Un video di 8 minuti per chiedere giustizia. Lo hanno inviato ieri a papa Francesco 17 donne e uomini che hanno subito abusi e violenze da parte di preti e religiosi. L’iniziativa è stata promossa dalla rete L’Abuso, l’associazione che da anni aggrega e difende le vittime dei preti pedofili in Italia.
«Vogliamo solo giustizia», «chiediamo che Bergoglio ci dia delle risposte e faccia giustizia», ripetono nei loro brevissimi video messaggi le 17 vittime.

C’è Giada Vitale, 18 anni, abusata da un prete da quando aveva 13 anni fino ai 16, che chiede a papa Francesco perché non ha risposto alla sua lettera che gli ha consegnato personalmente. Erik Zattoni, 32enne, nato da un abuso subito dalla madre da don Pietro Tosi, come riconosciuto dal test del dna, che domanda come mai quel prete – ora morto – non sia nemmeno stato dimesso dallo stato clericale. E poi ci sono otto ex ospiti dell’Istituto per sordomuti «Provolo» di Verona che, insieme ad altre decine di ragazze e ragazzi accolti al «Provolo», hanno subito abusi e violenze da parte di 26 preti e fratelli laici fra gli anni ’50 gli anni ‘80, come stabilito anche da una commissione di inchiesta voluta nel 2009 dal Vaticano e presieduta da Mario Sannite, ex presidente del tribunale di Verona. «Inizialmente la Curia dichiarò che non avrebbe dato importanza alla prescrizione, ma poi, forse visti anche i risultati dell’inchiesta, ritrattò», rileva la rete L’Abuso.

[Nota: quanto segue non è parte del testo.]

-- ==== Sys2Proof/Laws/State.lean ====
section
/-!
SUPPORT. What each named operation of Ops.lean changes: one lemma per field per update, and what registers and memory
read as afterwards.
-/
set_option linter.unusedSimpArgs false
namespace Sys2Proof.Machine
open Sys2Proof

variable (s : State)

/-! ### setReg -/

@[simp] theorem State.setReg_pending (a : Nat) (v : Word) : (s.setReg a v).pending = s.pending := rfl
@[simp] theorem State.setReg_due (a : Nat) (v : Word) : (s.setReg a v).due = s.due := rfl
@[simp] theorem State.setReg_scCount (a : Nat) (v : Word) : (s.setReg a v).scCount = s.scCount := rfl
@[simp] theorem State.setReg_domRegs (a : Nat) (v : Word) : (s.setReg a v).domRegs = s.domRegs := rfl
@[simp] theorem State.setReg_mem (a : Nat) (v : Word) : (s.setReg a v).mem = s.mem := rfl
@[simp] theorem State.setReg_stamps (a : Nat) (v : Word) : (s.setReg a v).stamps = s.stamps := rfl
@[simp] theorem State.setReg_xmNow (a : Nat) (v : Word) : (s.setReg a v).xmNow = s.xmNow := rfl
@[simp] theorem State.setReg_reply (a : Nat) (v : Word) : (s.setReg a v).reply = s.reply := rfl
@[simp] theorem State.setReg_freeCtr (a : Nat) (v : Word) : (s.setReg a v).freeCtr = s.freeCtr := rfl
@[simp] theorem State.setReg_clk (a : Nat) (v : Word) : (s.setReg a v).clk = s.clk := rfl
@[simp] theorem State.setReg_ep (a : Nat) (v : Word) : (s.setReg a v).ep = s.ep := rfl
@[simp] theorem State.setReg_snap (a : Nat) (v : Word) : (s.setReg a v).snap = s.snap := rfl
@[simp] theorem State.setReg_fab (a : Nat) (v : Word) : (s.setReg a v).fab = s.fab := rfl
@[simp] theorem State.setReg_pulses (a : Nat) (v : Word) : (s.setReg a v).pulses = s.pulses := rfl
@[simp] theorem State.setReg_links (a : Nat) (v : Word) : (s.setReg a v).links = s.links := rfl
@[simp] theorem State.setReg_paths (a : Nat) (v : Word) : (s.setReg a v).paths = s.paths := rfl
@[simp] theorem State.setReg_islands (a : Nat) (v : Word) : (s.setReg a v).islands = s.islands := rfl
@[simp] theorem State.setReg_device (a : Nat) (v : Word) : (s.setReg a v).device = s.device := rfl
@[simp] theorem State.setReg_faults (a : Nat) (v : Word) : (s.setReg a v).faults = s.faults := rfl
@[simp] theorem State.setReg_tus (a : Nat) (v : Word) : (s.setReg a v).tus = s.tus := rfl
@[simp] theorem State.setReg_acs (a : Nat) (v : Word) : (s.setReg a v).acs = s.acs := rfl
@[simp] theorem State.setReg_cps (a : Nat) (v : Word) : (s.setReg a v).cps = s.cps := rfl
@[simp] theorem State.setReg_eqs (a : Nat) (v : Word) : (s.setReg a v).eqs = s.eqs := rfl
@[simp] theorem State.setReg_mks (a : Nat) (v : Word) : (s.setReg a v).mks = s.mks := rfl
@[simp] theorem State.setReg_safeN (a : Nat) (v : Word) : (s.setReg a v).safeN = s.safeN := rfl
@[simp] theorem State.setReg_sds (a : Nat) (v : Word) : (s.setReg a v).sds = s.sds := rfl
@[simp] theorem State.setReg_les (a : Nat) (v : Word) : (s.setReg a v).les = s.les := rfl
@[simp] theorem State.setReg_pow (a : Nat) (v : Word) : (s.setReg a v).pow = s.pow := rfl
@[simp] theorem State.setReg_cores (a : Nat) (v : Word) : (s.setReg a v).cores = s.cores := rfl
@[simp] theorem State.setReg_ecc (a : Nat) (v : Word) : (s.setReg a v).ecc = s.ecc := rfl
@[simp] theorem State.setReg_macros (a : Nat) (v : Word) : (s.setReg a v).macros = s.macros := rfl
@[simp] theorem State.setReg_flash (a : Nat) (v : Word) : (s.setReg a v).flash = s.flash := rfl
@[simp] theorem State.setReg_flashOps (a : Nat) (v : Word) : (s.setReg a v).flashOps = s.flashOps := rfl
@[simp] theorem State.setReg_dmas (a : Nat) (v : Word) : (s.setReg a v).dmas = s.dmas := rfl
@[simp] theorem State.setReg_queues (a : Nat) (v : Word) : (s.setReg a v).queues = s.queues := rfl
@[simp] theorem State.setReg_mp (a : Nat) (v : Word) : (s.setReg a v).mp = s.mp := rfl
@[simp] theorem State.setReg_net (a : Nat) (v : Word) : (s.setReg a v).net = s.net := rfl
@[simp] theorem State.setReg_host (a : Nat) (v : Word) : (s.setReg a v).host = s.host := rfl
@[simp] theorem State.setReg_serial (a : Nat) (v : Word) : (s.setReg a v).serial = s.serial := rfl
@[simp] theorem State.setReg_tap (a : Nat) (v : Word) : (s.setReg a v).tap = s.tap := rfl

Di quei 26 preti e religiosi, 12 sono deceduti. I restanti 14 sono impuniti, molti – prescritti – sono ancora preti e vivono tuttora al Provolo, altri invece sono stati trasferiti nella succursale argentina dell’istituto, con sede a La Plata.

«La nostra vuole essere una denuncia pacata ma netta, perché nessuno di noi ha ricevuto risposte. Sembra che papa Francesco stia facendo molto per le vittime della pedofilia, ma dal nostro punto di vista non è cambiato nulla», spiega Francesco Zanardi, portavoce della rete L’Abuso. La denuncia alle autorità civili e alla magistratura resta, per Zanardi, l’unico strumento veramente efficace di giustizia e di risarcimento per le vittime. Ed è un passo che le autorità religiose non intendono fare. «L’istituzione ecclesiastica nel migliore dei casi avvia un processo canonico nei confronti del prete pedofilo – aggiunge – e la pena più severa è la dimissione dalla stato clericale. In questo modo, secondo noi, la Chiesa risolve il «suo» problema, perché allontana da sé chi ha sbagliato. Ma se non c’è l’intervento della magistratura, non si può dire che giustizia sia stata fatta. Perlomeno dal punto di vista delle vittime. E a questo proposito, il fatto che le Linee guida antipedofilia della Cei, rese note poche settimane fa, non prevedano per i vescovi un obbligo stringente di denuncia alla magistratura ma solo un generico «dovere morale di contribuire al bene comune» ci sembra un fatto gravissimo».

La Congregazione per la dottrina della fede – ha comunicato qualche giorno fa monsignor Silvano Tomasi al Comitato Onu sulla Convenzione contro la tortura – fra il 2004 e il 2013 ha ritenuto attendibili 3.420 casi di abuso su minori commessi tra gli anni ’50 e gli anni ’80. I preti dimessi dallo stato clericale sono 848, mentre 2.572 sono stati puniti dalla Santa Sede con «altre misure canoniche e disciplinari». «Ma questi numeri non valgono per l’Italia, dove le vittime non hanno ricevuto nessun sostegno», dice Zanardi, che annuncia: «Nelle prossime settimane presenteremo un dossier all’Onu con i casi di 150 preti italiani condannati in via definitiva per abuso e violenze sessuali su minori. Ma se consideriamo anche i prescritti e quelli in attesa di giudizio il numero aumenta notevolmente».